Recent Advances in Antimalarial Drug Discovery: Challenges and Opportunities

1. Introduction

Malaria is a prevalent infectious disease, affecting about 150 million people globally and responsible for around 4, 45,000 deaths annually [1]. Geographically, it is prevalent in 106 countries of the tropical and semitropical world. Africa accounts for 80% of total malaria cases and 90% global death. Malaria is caused by the apicomplexan protozoa Plasmodium genus which is transmitted from one to another through bitting by female Anopheles mosquito [2]. Five species are known to cause malaria fever in human i.e. P. vivax, P. falciparum, P.ovale, P. malariae and P. knowelsi [3, 4].
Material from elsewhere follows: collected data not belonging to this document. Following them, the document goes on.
-- ==== Sys2Proof/Machine/Registers.lean ====
section
/-! DEFINITION. Every register field of the module, written from the register tables of the spec's chapters 02 to 17:
offset, lowest bit, width, access code (R5) and reset value. `fieldTable` is the whole register index (R495, R496). -/

namespace Sys2Proof.Machine


/-! Stripe geometry and the layered code: STP_CTRL — 0x0003_0000 -/
def Reg.STP_CTRL_LOCK : Field := ⟨0x30000, 0, 1, .rw, 0⟩
def Reg.STP_CTRL_ENABLE : Field := ⟨0x30000, 1, 1, .rw, 0⟩

/-! Stripe geometry and the layered code: STP_XLATE_CTRL — 0x0003_0010 -/
def Reg.STP_XLATE_CTRL_VOL : Field := ⟨0x30010, 0, 6, .rw, 0⟩
def Reg.STP_XLATE_CTRL_BUSY : Field := ⟨0x30010, 30, 1, .ro, 0⟩
def Reg.STP_XLATE_CTRL_GO : Field := ⟨0x30010, 31, 1, .w1s, 0⟩

/-! Stripe geometry and the layered code: STP_XLATE_RES — 0x0003_0014 -/
def Reg.STP_XLATE_RES_SLOT : Field := ⟨0x30014, 0, 7, .ro, 0⟩
def Reg.STP_XLATE_RES_PAR_SLOT : Field := ⟨0x30014, 7, 7, .ro, 0⟩
def Reg.STP_XLATE_RES_DATA_IDX : Field := ⟨0x30014, 14, 7, .ro, 0⟩
def Reg.STP_XLATE_RES_GROUP : Field := ⟨0x30014, 21, 4, .ro, 0⟩
def Reg.STP_XLATE_RES_OUT_OF_RANGE : Field := ⟨0x30014, 29, 1, .ro, 0⟩
def Reg.STP_XLATE_RES_NO_VOLUME : Field := ⟨0x30014, 30, 1, .ro, 0⟩
def Reg.STP_XLATE_RES_DONE : Field := ⟨0x30014, 31, 1, .ro, 0⟩

/-! Stripe geometry and the layered code: STP_XLATE_OFF_LO — 0x0003_0018, STP_XLATE_OFF_HI — 0x0003_001C -/
def Reg.STP_XLATE_OFF_LO_OFF : Field := ⟨0x30018, 0, 32, .rw, 0⟩
def Reg.STP_XLATE_OFF_HI_OFF : Field := ⟨0x3001C, 0, 32, .rw, 0⟩

/-! Stripe geometry and the layered code: STP_XLATE_MOFF_LO — 0x0003_0020, STP_XLATE_MOFF_HI — 0x0003_0024 -/
def Reg.STP_XLATE_MOFF_LO_MOFF : Field := ⟨0x30020, 0, 32, .ro, 0⟩
def Reg.STP_XLATE_MOFF_HI_MOFF : Field := ⟨0x30024, 0, 32, .ro, 0⟩

/-! Stripe geometry and the layered code: STP_ARRAYn_CFG — 0x0003_0100 + 0x40 × n -/
def Reg.STP_ARRAY_CFG_VALID (i : Nat) : Field := ⟨0x30100 + 0x40 * i, 0, 1, .rw, 0⟩
def Reg.STP_ARRAY_CFG_GEN1 (i : Nat) : Field := ⟨0x30100 + 0x40 * i, 1, 1, .rwl, 0⟩
def Reg.STP_ARRAY_CFG_LAYOUT (i : Nat) : Field := ⟨0x30100 + 0x40 * i, 2, 2, .rwl, 0⟩
def Reg.STP_ARRAY_CFG_UNIT_SHIFT (i : Nat) : Field := ⟨0x30100 + 0x40 * i, 4, 5, .rwl, 0x10⟩
def Reg.STP_ARRAY_CFG_NGROUP_M1 (i : Nat) : Field := ⟨0x30100 + 0x40 * i, 9, 3, .rwl, 0⟩
def Reg.STP_ARRAY_CFG_DPG_M1 (i : Nat) : Field := ⟨0x30100 + 0x40 * i, 12, 7, .rwl, 0⟩
def Reg.STP_ARRAY_CFG_NGLOBAL (i : Nat) : Field := ⟨0x30100 + 0x40 * i, 19, 4, .rwl, 0⟩
def Reg.STP_ARRAY_CFG_TOL (i : Nat) : Field := ⟨0x30100 + 0x40 * i, 23, 4, .rwl, 0⟩
def Reg.STP_ARRAY_CFG_CFG_ERR (i : Nat) : Field := ⟨0x30100 + 0x40 * i, 31, 1, .ro, 0⟩

/-! Stripe geometry and the layered code: STP_ARRAYn_HDR — 0x0003_0104 + 0x40 × n -/
def Reg.STP_ARRAY_HDR_HDR_MIB (i : Nat) : Field := ⟨0x30104 + 0x40 * i, 0, 16, .rwl, 0x400⟩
Among all plasmodium species, P. vivax is prevalent in central and South America, Asia [5]. P. ovale infections are rare and occur only in Africa i.e. <0.5% [6] P. malariae is present at the globe irregularly. P. falciparum is most fatal, because it produces large progeny in a short time and has the ability to cause cerebral malaria which is a severe complication and leads to death of the patient. Malaria has been a long-term health issue in world. In earlier 1960s to 1980s incidence of malaria prevalence have been highest, but now, there are several effort and projects handle by the international government to reverse malaria burden. Chemotherapy against the malaria parasite had been a vital component. However, resistance to existing medicines is always a risk. Consequently, all treatments must be combinations of two or more active ingredients such that no compound is exposed as a monotherapy to high levels of parasites for a significant period of time wherever possible [7]. Artemisinin-based and nonartemisinin based combination with partner drug has been approved. This chapter will provides an overview of malaria, focusing on progress in drug discovery efforts, clinical development and the future highlight of malaria eradication agenda.

1.1 Malaria pathogenesis

Symptoms of malaria arose from hemozoin that released after rupture of infected RBCs. Hemozoin cause inflammation and take part in the immunogenic action in the blood which activates pro-inflammatory and anti-inflammatory cytokines [8]. Some studies have shown that IL-1B, IL-6, IL-8, and TNF-alpha increased in late-onset severe disease [9, 10]. Pathogenic phase of malaria is outcome of secreted cytokines tumor necrosis factor (TNF-α), interferon-γ (INF-γ), IL-6, IL-8, from macrophage and endothelial, and elevated level of as superoxide and nitric oxide (NO) [11]. These increased factor play role in dys-erythropoietic anemia, TNF-α may contribute to cerebral malaria through up-regulation of intracellular adhesion molecule-1 (ICAM-1) in cerebral blood vessel endothelium [12]. Pro-inflammatory cytokine induce cytokinemia and fever through interacting intracellularly with Toll-like receptor-9 (Figure 1), which lead to release of proinflammatory cytokines that can induce COX-2 up regulating prostaglandins [13, 14].

2. Diagnosis

Diagnosis of malaria infection in a patient is of critical importance since symptoms of complicated malaria may develop suddenly, causing the death of the patient. Clinical diagnosis based on the patient’s symptoms and on physical findings at examination

• Microscopic diagnosis parasite can be identified by examining under the microscope a drop of the patient’s blood, spread out as a “blood smear” on a microscope slide stained with Giemsa stain [15].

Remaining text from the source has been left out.